Stored data entries

-- ==== Sys2Proof/Machine/Logic.lean ====
section
/-! DEFINITION. NOT, AND, OR, XOR (`41_logic.md`). The three two-operand names combine A with A and do not read Z (C1). -/

namespace Sys2Proof.Machine

/-- NOT: the complement of A (R85). -/
def execNot (s : State) : Result := .next (s.resultToA (~~~s.a))

/-- AND of A with A (R86). -/
def execAnd (s : State) : Result := .next (s.resultToA (s.a &&& s.a))

/-- OR of A with A (R87). -/
def execOr (s : State) : Result := .next (s.resultToA (s.a ||| s.a))

/-- XOR of A with A (R88). -/
def execXor (s : State) : Result := .next (s.resultToA (s.a ^^^ s.a))

end Sys2Proof.Machine
end

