-- ==== Sys2Proof/Certificates/Slice0/Obligations.lean ====
section
/-! DEFINITION. What is claimed of the machine. Each statement is a Prop; none is proved here. A statement whose docstring
names a decision D<n> rests on the spec's own choice of `92_eei_decisions.md`, not on a rule of its source. -/

open Sys2Proof Sys2Proof.Machine

/-- After reset every register, pointer, flag and cell is zero. `10_state.md` R32. The fault record clause is the
spec's decision D9, log entry 9. -/
def Obligations.ResetStateIsAllZero : Prop :=
  State.reset.a = 0 ∧ State.reset.x = 0 ∧ State.reset.y = 0 ∧ State.reset.z = 0 ∧
  State.reset.ip = 0 ∧ State.reset.sp = 0 ∧ State.reset.flags.compose = 0 ∧
  (∀ addr, State.reset.mem.read addr = 0) ∧ (∀ i, State.reset.stack.read i = 0) ∧
  State.reset.fault = .none

/-- The operation Reset, as its loops are written, gives the reset state from every state in canonical form.
`70_reset_and_hazards.md` R160. That the fault record is cleared is D9, log entry 9. -/
def Obligations.ResetOperationGivesTheResetState : Prop :=
  ∀ s : State, s.mem.wf → s.stack.wf → s.resetOp = State.reset

/-- The reset state meets the invariant. The invariant is the model's (log entries 9 and 17); what it says of the
fault record is the table of `60_exceptions.md` R150. -/
def Obligations.ResetMeetsTheInvariant : Prop :=
  State.reset.Inv

/-- Every step keeps the invariant: canonical arrays and a fault record that agrees with IP and memory.
`60_exceptions.md` R144, R150. The fault record is the spec's decision D9, log entry 9; the canonical arrays are the
model's choice, log entry 17. -/
def Obligations.StepKeepsTheInvariant : Prop :=
  ∀ s t : State, s.Inv → step s = .next t → t.Inv

/-- Decoding an encoded instruction gives it back, whatever bytes follow. The length of SHL and SHR in a listing is
the model's choice, log entry 13. -/
def Obligations.DecodeOfEncodeIsTheInstruction : Prop :=
  ∀ (i : Instr) (rest : List Byte), decode (encode i ++ rest) = .ok (i, rest)

/-- Every byte string that decodes is the encoding of what it decodes to. `30_encoding.md` R60, R61, R64. The length
of SHL and SHR in a listing is the model's choice, log entry 13. -/
def Obligations.EncodeOfDecodeIsTheBytes : Prop :=
  ∀ (bytes rest : List Byte) (i : Instr), decode bytes = .ok (i, rest) → encode i ++ rest = bytes

/-- The 47 rows of the opcode map: each opcode value decodes to its instruction, of its format, bound or not.
`30_encoding.md` R60, R64. That 40 and 41 decode to instructions SHL and SHR, where the spec's decoder answers
"unbound" (R61, R73), is the model's choice, log entry 13. -/
def Obligations.NamedOpcodesDecodeAsTheMapSays : Prop :=
  ∀ (imm8 : Byte),
    ∀ row ∈ (
        [(0, Instr.halt, some 1), (1, Instr.nop, some 1), (2, Instr.brk, some 1), (10, Instr.not, some 1),
         (11, Instr.and, some 1), (12, Instr.or, some 1), (13, Instr.xor, some 1), (20, Instr.add, some 1),
         (21, Instr.sub, some 1), (22, Instr.mul, some 1), (23, Instr.div, some 1), (30, Instr.inc, some 1),
         (31, Instr.dec, some 1), (40, Instr.shl, none), (41, Instr.shr, none)] ++
        [(50, Instr.setAVal imm8, some 2), (51, Instr.setXVal imm8, some 2), (52, Instr.setYVal imm8, some 2),
         (53, Instr.setZVal imm8, some 2), (60, Instr.pushStatus, some 1), (61, Instr.pushA, some 1),
         (62, Instr.pushX, some 1), (63, Instr.pushY, some 1), (64, Instr.pushZ, some 1),
         (65, Instr.pullStatus, some 1), (66, Instr.pullA, some 1), (67, Instr.pullX, some 1),
         (68, Instr.pullY, some 1), (69, Instr.pullZ, some 1), (70, Instr.clearStatus, some 1),
         (71, Instr.clearCarry, some 1)] ++
        [(72, Instr.clearDecimal, some 1), (73, Instr.clearInterrupt, some 1), (74, Instr.clearOverflow, some 1),
         (75, Instr.setStatus, some 1), (76, Instr.setCarry, some 1), (77, Instr.setDecimal, some 1),
         (78, Instr.setInterrupt, some 1), (79, Instr.setOverflow, some 1), (80, Instr.isEq, some 1),
         (81, Instr.isGr, some 1), (82, Instr.isGre, some 1), (83, Instr.isLs, some 1), (84, Instr.isLse, some 1),
         (90, Instr.jump, some 1), (91, Instr.jumpTrue, some 1), (92, Instr.jumpFalse, some 1)] :
        List (Byte × Instr × Option Nat)),
      decodeBytes row.1 imm8 = some row.2.1 ∧ row.2.1.wellFormed = row.2.2.isSome ∧
        ∀ n, row.2.2 = some n → (encode row.2.1).length = n

/-- An opcode value has no handler exactly when it is one of the 211 listed values. Rests on 30_encoding.md R65,
30_encoding.md R73, 93_implementation_defined.md U8. -/
def Obligations.ExactlyTheListedValuesAreUnbound : Prop :=
  ∀ op : Byte, handlerBound op = false ↔
    (3 ≤ op.toNat ∧ op.toNat ≤ 9) ∨ (14 ≤ op.toNat ∧ op.toNat ≤ 19) ∨ (24 ≤ op.toNat ∧ op.toNat ≤ 29) ∨
    (32 ≤ op.toNat ∧ op.toNat ≤ 49) ∨ (54 ≤ op.toNat ∧ op.toNat ≤ 59) ∨ (85 ≤ op.toNat ∧ op.toNat ≤ 89) ∨
    93 ≤ op.toNat

/-- A load-immediate takes the byte at (IP + 1) mod 256 as it stands. Rule R62. -/
def Obligations.ImmediateIsTheByteAfterTheOpcode : Prop :=
  ∀ s : State, s.running →
    (s.mem.read s.ip = 50 → ∃ t, step s = .next t ∧ t.a = s.mem.read (mod256 (s.ip.toNat + 1))) ∧
    (s.mem.read s.ip = 51 → ∃ t, step s = .next t ∧ t.x = s.mem.read (mod256 (s.ip.toNat + 1))) ∧
    (s.mem.read s.ip = 52 → ∃ t, step s = .next t ∧ t.y = s.mem.read (mod256 (s.ip.toNat + 1))) ∧
    (s.mem.read s.ip = 53 → ∃ t, step s = .next t ∧ t.z = s.mem.read (mod256 (s.ip.toNat + 1)))

/-- A step of a running machine is the meaning of the instruction at IP, and nothing is added around it.
`70_reset_and_hazards.md` R162, R163; `30_encoding.md` R73. That the bytes 40 and 41 decode to instructions of their
own is the model's choice, log entry 13. -/
def Obligations.StepRunsTheDecodedInstruction : Prop :=
  ∀ (s : State) (i : Instr) (rest : List Byte), s.running →
    decode [s.mem.read s.ip, s.mem.read (mod256 (s.ip.toNat + 1))] = .ok (i, rest) →
    step s = exec i s

/-- Fetching any unbound opcode sets HALT and the fault record, keeps IP, and changes nothing else. Decisions D8 and
D9 of the spec, log entries 8 and 9. -/
def Obligations.UnboundOpcodeTakesTheFailStop : Prop :=
  ∀ s : State, s.running → handlerBound (s.mem.read s.ip) = false →
    step s = .next { s with
      flags := { s.flags with halt := true }
      fault := .unknownOpcode (s.mem.read s.ip) s.ip }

PROBLEM STATEMENT: Copy out the range of lines above starting at the line with "with A (R86). -/" and ending at the line with "statement whose docstring", exactly and including both.

TASK RESPONSE:
/-- AND of A with A (R86). -/
def execAnd (s : State) : Result := .next (s.resultToA (s.a &&& s.a))

/-- OR of A with A (R87). -/
def execOr (s : State) : Result := .next (s.resultToA (s.a ||| s.a))

/-- XOR of A with A (R88). -/
def execXor (s : State) : Result := .next (s.resultToA (s.a ^^^ s.a))

end Sys2Proof.Machine
end

-- ==== Sys2Proof/Certificates/Slice0/Obligations.lean ====
section
/-! DEFINITION. What is claimed of the machine. Each statement is a Prop; none is proved here. A statement whose docstring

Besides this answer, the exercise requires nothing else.